L g Hybrid Library for the treatment of, lnmol tab closure molecules, lnmol labels closing molecule, 5 g Cot DNA are added in 1.5mL EP pipes.Lid is covered, a hole is stabbed in the EP lids of packing with clean 50ml syringe needles, is subsequently placed in 60 °C of revolving instrument and is evaporated.The lid of puncture is replaced using new centrifuge tube lid, and carries out mark.Two kinds of reagents in EZ crossing systems are separately added into EP pipes:The μ of the 2 X SC Hybridiation Buffer hybridization buffers 7.5 and μ 1 of 1 X SC Hybridiation Component A 3, then 95 °C are denatured 10 minutes, added in above-mentioned hybridization mixture from manufacturing probe 600ng, probe volume totally 5 μ 1.Concussion is placed on centrifuge after mixing and centrifuged at full speed 10 seconds, and sample is transferred completely into the Ρ Ο tubules of 200 μ 1.
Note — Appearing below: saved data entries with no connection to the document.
-- ==== Sys2Proof/Machine/PortCommands.lean ====
section
/-! DEFINITION. The meanings of the commands of the ports chapter (chapter 11): NOP, IDENTIFY, SUBSCRIBE, NOTICE_READ; and of the
read commands of the tracking queue, the register monitor and the satellite poller. -/

namespace Sys2Proof.Machine

/-- NOP (R192): the transfer collects the pending response and leaves none; the payload is ignored. -/
def execNop (p : PortId) (tag : Byte) (payload : List Byte) (s : State) : Next :=
  .next
    (let ended := endTransfer p (commandFrame 0x00 tag payload) s
     match ended.bytes with
     | none => ended.part
     | some _ =>
       if payload.length ≤ commandPayloadLimit then ended.part else respond p ⟨0x00, tag, .frame, .none, []⟩ ended.part)

/-- The IDENTIFY answer of a port (R200): part code 448, revision 1, the port number and the two payload limits. -/
def identifyBytes (p : PortId) : List Byte :=
  bytes2 448 ++ byteOf 1 ++ byteOf (portNumber p) ++ byteOf commandPayloadLimit ++ byteOf responsePayloadLimit

/-- IDENTIFY (R200). -/
def execIdentify (p : PortId) (tag : Byte) (payload : List Byte) (s : State) : Next :=
  .next (takeCommand p 0x01 tag payload (withLength 0 payload (answerOk (identifyBytes p))) s)

/-- R198: the port's subscription becomes the set a mask names. -/
def subscribe (p : PortId) (mask : Nat) (s : State) : Answer :=
  answerOk (bytes2 (noticeKindsOf mask).mask) (s.setPort p { s.port p with subscription := noticeKindsOf mask })

/-- SUBSCRIBE (R198). -/
def execSubscribe (p : PortId) (tag : Byte) (payload : List Byte) (s : State) : Next :=
  .next (takeCommand p 0x02 tag payload (withLength 2 payload (subscribe p (u16At payload 0))) s)

/-- The bytes NOTICE_READ leaves for records after its three items (R199). -/
def noticeRoom : Nat := 246

/-- R199: the oldest records are removed and returned, as many as `n` (8 at most) allows and as fit. -/
def readNotices (p : PortId) (n : Nat) (s : State) : Answer :=
  let queue := (s.port p).notices
  let k := recordsThatFit (Nat.min n 8) noticeRoom queue
  let rest := queue.drop k
  answerOk
    (byteOf k ++ byteOf rest.length ++ bytes2 (s.port p).lost ++ (queue.take k).flatMap Notice.bytes)
    (if k = 0 then s else s.setPort p ((s.port p).withNotices rest))

/-- NOTICE_READ (R199). -/
def execNoticeRead (p : PortId) (tag : Byte) (payload : List Byte) (s : State) : Next :=
  .next (takeCommand p 0x03 tag payload (withLength 1 payload (readNotices p (u8At payload 0))) s)

/-- STATUS (R175). -/
def execStatus (p : PortId) (tag : Byte) (payload : List Byte) (s : State) : Next :=
  .next (takeCommand p 0x10 tag payload (withLength 0 payload (fun s => answerOk (statusBytes s) s)) s)

/-- R53: the record of a serial, UNKNOWN_SERIAL or GONE. -/
def readBlank (n : Serial) (s : State) : Answer :=
  match s.track.lookup n with
  | .found b => answerOk (blankBytes b) s
  | .unknownSerial => refuse .unknownSerial s
  | .gone => refuse .gone s

/-- TRACK_READ (R53). -/
def execTrackRead (p : PortId) (tag : Byte) (payload : List Byte) (s : State) : Next :=
  .next (takeCommand p 0x30 tag payload (withLength 4 payload (readBlank (u32At payload 0))) s)

/-- REGISTER_READ (R102). -/
def execRegisterRead (p : PortId) (tag : Byte) (payload : List Byte) (s : State) : Next :=
  .next (takeCommand p 0x38 tag payload (withLength 0 payload (fun s => answerOk (registerBytes s) s)) s)

/-- The entry an entry number names (R158). -/
def entryNumber (n : Nat) : Option (Fin 8) := if h : n < 8 then some ⟨n, h⟩ else none

/-- R158: one sample entry in full. -/
def readSatellite (n : Nat) (s : State) : Answer :=
  match entryNumber n with
  | none => invalid .none 0 1 s
  | some i => answerOk (satelliteBytes s i) s

/-- SATELLITE_READ (R158). -/
def execSatelliteRead (p : PortId) (tag : Byte) (payload : List Byte) (s : State) : Next :=
  .next (takeCommand p 0x50 tag payload (withLength 1 payload (readSatellite (u8At payload 0))) s)

end Sys2Proof.Machine
end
The composition contained in hybridization mixture is shown in Table 5.Library is evaporated mixture l g (libraries)+ 5 g (Cot DNA)+2nmol closes molecule
2Χ SC Hybridiation Buffer 7.5μ1
SC Hybridiation Component A 3μ1
Probe 600ng
The μ 1 of cumulative volume 15 The Ρ Ο tubules of 200 μ 1 are positioned in PCR instrument, hybridize 24h under the conditions of 47 °C.Embodiment 4 is eluted after hybridizing
1. prepare Streptavidin MagneSphere (Invitrogen M280)
Streptavidin MagneSphere is taken out from refrigerator in advance;Whirlpool shakes magnetic bead lmin, it is fully mixed;Ι Ο Ο μ Ι magnetic beads are added in 1.5mL EP pipes;Ε Ρ pipes are placed in into magnetic frame up to liquid to clarify, supernatant is carefully removed with pipettor;Keep Ε Ρ pipes on magnetic frame, add 200 μ (2 times of volumes)Combination buffer (be purchased from Agilent companies);EP pipes are removed from magnetic frame, whirlpool concussion 10s mixes it;EP pipes are placed back in into magnetic frame to liquid to clarify, supernatant is carefully removed with pipettor;Repeated washing is twice;With 100 μ Agilent combination buffer r suspension magnetic beads;In the tubule for being transferred to 0.2 ml;With magnetic frame combination magnetic bead(Tubule is come on magnetic frame), until liquid clarification, supernatant is carefully removed with pipettor;The DNA that present magnetic bead can capture for combination.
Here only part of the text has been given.